Sirens wailed and two fire trucks and an ambulance screamed up the long drive of the property. Maggie—Mags—his cousin on his mom’s side and the sheriff of Canyon Ridge, trailed behind, her cruiser kicking up dust as she hauled ass.

“Well, they’re a little late,” Grif cracked.

“Yeah, but they’ll have to hose this shit down. Douse any hot spots.”

Jonah and Britt disappeared. Most likely they’d gone out the emergency exit at the other end of the hallway. Grif and Reid backed up, made room for the firefighters, then slipped out the door behind them. Maggie hopped out of her cruiser, slammed the door and—ooohhh-eeee—when his cousin got mad, look out.

“She’s pissed,” Grif said.

Really? Hadn’t noticed. “Yep.”

Mags rounded the front of her cruiser, her uniform pants and shirt sporting more than a few wrinkles. Being the sheriff meant working Saturdays. And any other damned day if required.

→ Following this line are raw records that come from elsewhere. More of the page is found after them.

/-- Flits acknowledged by an ACK_SEQ, or none when it names a SEQ not yet sent (R374, R383). -/
def LPort.acked (x : LPort) (ack : Nat) : Option (List Nat) :=
  let oldest := (x.nextSeq + 4096 - x.replay.length % 4096) % 4096
  let d := (ack + 1 + 4096 - oldest) % 4096
  if 2048 ≤ d then some []
  else if x.replay.length < d then none
  else some ((List.range d).map (fun i => (oldest + i) % 4096))

/-- The ACK, NAK and credit total that every flit carries (R373-R376). Their violations are those of an IDLE flit and of a flit in its turn: a
flit received again by replay is counted once (R382). -/
def State.flitHeader (s : State) (n f : Nat) : State :=
  let x := s.port n
  let seq := fld f 0 11 0
  let src := fldB f 10 2
  let fresh := fld f 0 15 12 == 0 || seq == x.expected
  let s1 := match x.acked (fld f 2 11 0) with
    | none => if fresh then s.flitViolation n .ackAhead seq src else s
    | some l => s.setPort n { x with replay := Tab.keep x.replay (fun k _ => !l.contains k), resend := x.resend.filter (fun k => !l.contains k), fails := if l.contains x.failSeq then 0 else x.fails }
  let s2 := if bit f 3 7 then s1.updPort n (fun y => { y with nak := some (fld f 2 11 0) }) else s1
  let y := s2.port n
  let vc := fld f 4 15 14
  let tot := fld f 4 11 0
  let d := (tot + 4096 - y.credTot.getD vc 0) % 4096
  let c := y.credit.getD vc 0 + d
  let full := y.bufs.getD vc 0
  let s3 := s2.setPort n { y with credTot := lset y.credTot vc tot, credit := lset y.credit vc (min c full) }
  if fresh && decide (full < c) then s3.flitViolation n .creditExcess seq src else s3

/-- One bit step of the CRC-64 of R373. -/
def crcBit (r : Nat) (b : Bool) : Nat :=
  let top := tbit r 63 != b
  let r1 := (r <<< 1) % 2 ^ 64
  if top then r1 ^^^ 0x42F0E1EBA9EA3693 else r1

/-- CRC-64, polynomial 0x42F0_E1EB_A9EA_3693, initial value all ones, final inversion, bytes in order and each from its top bit
(DEDUCED, log entry 22: the spec names polynomial, initial value and inversion). -/
def crc64 (l : List (BitVec 8)) : Nat :=
  (l.foldl (fun r b => (List.range 8).foldl (fun r i => crcBit r (tbit b.toNat (7 - i))) r) (2 ^ 64 - 1)) ^^^ (2 ^ 64 - 1)

/-- The flit's CRC holds (R373). -/
def flitGood (f : Nat) : Bool := fldB f 248 8 == crc64 (bytesOf 248 f)

/-- A flit that is discarded for its CRC or an uncorrectable codeword (R374, R375): the first one sends NAK. -/
def LPort.discard (x : LPort) (seq : Option Nat) : LPort :=
  match seq with
  | none => if x.naking then x else { x with naking := true, nakDue := true, lastBad := x.expected }
  | some q =>
    let again := x.naking && decide ((x.lastBad + 4096 - q) % 4096 < 2048)
    { x with naking := true, nakDue := x.nakDue || !x.naking || again, lastBad := q }

/-- FLIT_RECEIVE: a flit of 256 bytes, with whether any of its bytes lay in an uncorrectable codeword (R373-R376, R382). CTRL codes
act in their own rows. -/
def execFlitReceive (n : Nat) (flit : BitVec 2048) (unc : Bool) (s : State) : Outc :=
  .next (
    let x := s.port n
    let f := flit.toNat
    if !x.up then s
    else if unc || !flitGood f then s.setPort n (x.discard none)
    else
      let ty := fld f 0 15 12
      let seq := fld f 0 11 0
      let src := fldB f 10 2
      let s0 := s.flitHeader n f
      let rsvd := fld f 2 14 12 != 0 || fld f 4 13 12 != 0 || fld f 6 3 0 != 0
      if ty = 0 then (if rsvd then s0.flitViolation n .hdrRsvd seq src else s0)
      else if 2 < ty then s0.flitViolation n .badType seq src
      else
        let y := s0.port n
        if seq ≠ y.expected then
          (if 2048 ≤ (seq + 4096 - y.expected) % 4096 then s0 else s0.setPort n (y.discard (some seq)))
        else
          let s1 := s0.setPort n { y with expected := (y.expected + 1) % 4096, naking := false, nakDue := false }
          if ty = 1 then s1.dataFlit n f
          else if fldB f 12 1 = 0 ∨ 8 < fldB f 12 1 then s1.flitViolation n .badType seq src
          else if rsvd then s1.flitViolation n .hdrRsvd seq src
          else if 236 < fldB f 7 1 then s1.flitViolation n .badLen seq src
          else s1)

/-- FLIT_NAK: a received NAK starts a go-back-N replay from ACK_SEQ + 1 (R375). -/
def execFlitNak (n : Nat) (s : State) : Outc :=
  .next (
    let x := s.port n
    match x.nak with
    | none => s
    | some a =>
      let from' := (a + 1) % 4096
      let k := (x.nextSeq + 4096 - from') % 4096
      let l := ((List.range (min k 1024)).map (fun i => (from' + i) % 4096)).filter (fun q => Tab.has x.replay q)
      s.setPort n { x with nak := none, resend := l, failSeq := from', fails := if x.failSeq = from' ∧ 0 < x.fails then x.fails + 1 else 1 })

She faced them down, eyeballing each of them. “What the hell happened?”

“No idea,” Grif said. “We were on our way to Mom’s party and saw the smoke. Stopped to check it out. The desk and part of the carpet were burning when we pulled up.”

Mags glanced at the building, the broken window, and the firefighters now hosing the place down.

“Window’s broken,” Reid said.

“I see that. Did you see anything on the floor? An accelerant of some kind?”

They both shook their heads. “But,” Reid said, “I was focused on the fire. And Grif’s clothes getting trashed.”

“Oh, fuck you,” Grif said.

Mags rolled her eyes. “Don’t start. Did you see anything else?”

“Shit,” Reid said.

“What?”

He turned to Grif. “Remember the vehicle tearing out of the drive?”

Mags cocked her head. “What vehicle? Did you recognize it?”

Reid thought back, pictured it in his mind. Too much dust to recognize the make and model. Based on the height, probably a car or one of those midget SUVs. “Could’ve been a car, or maybe a small SUV.”

His cousin stared up at the building, shook her head. “I hate this place. Nothing but a pain in the butt since they broke ground. Now we’re wasting emergency resources on it. Damned thing is slowly sinking us.”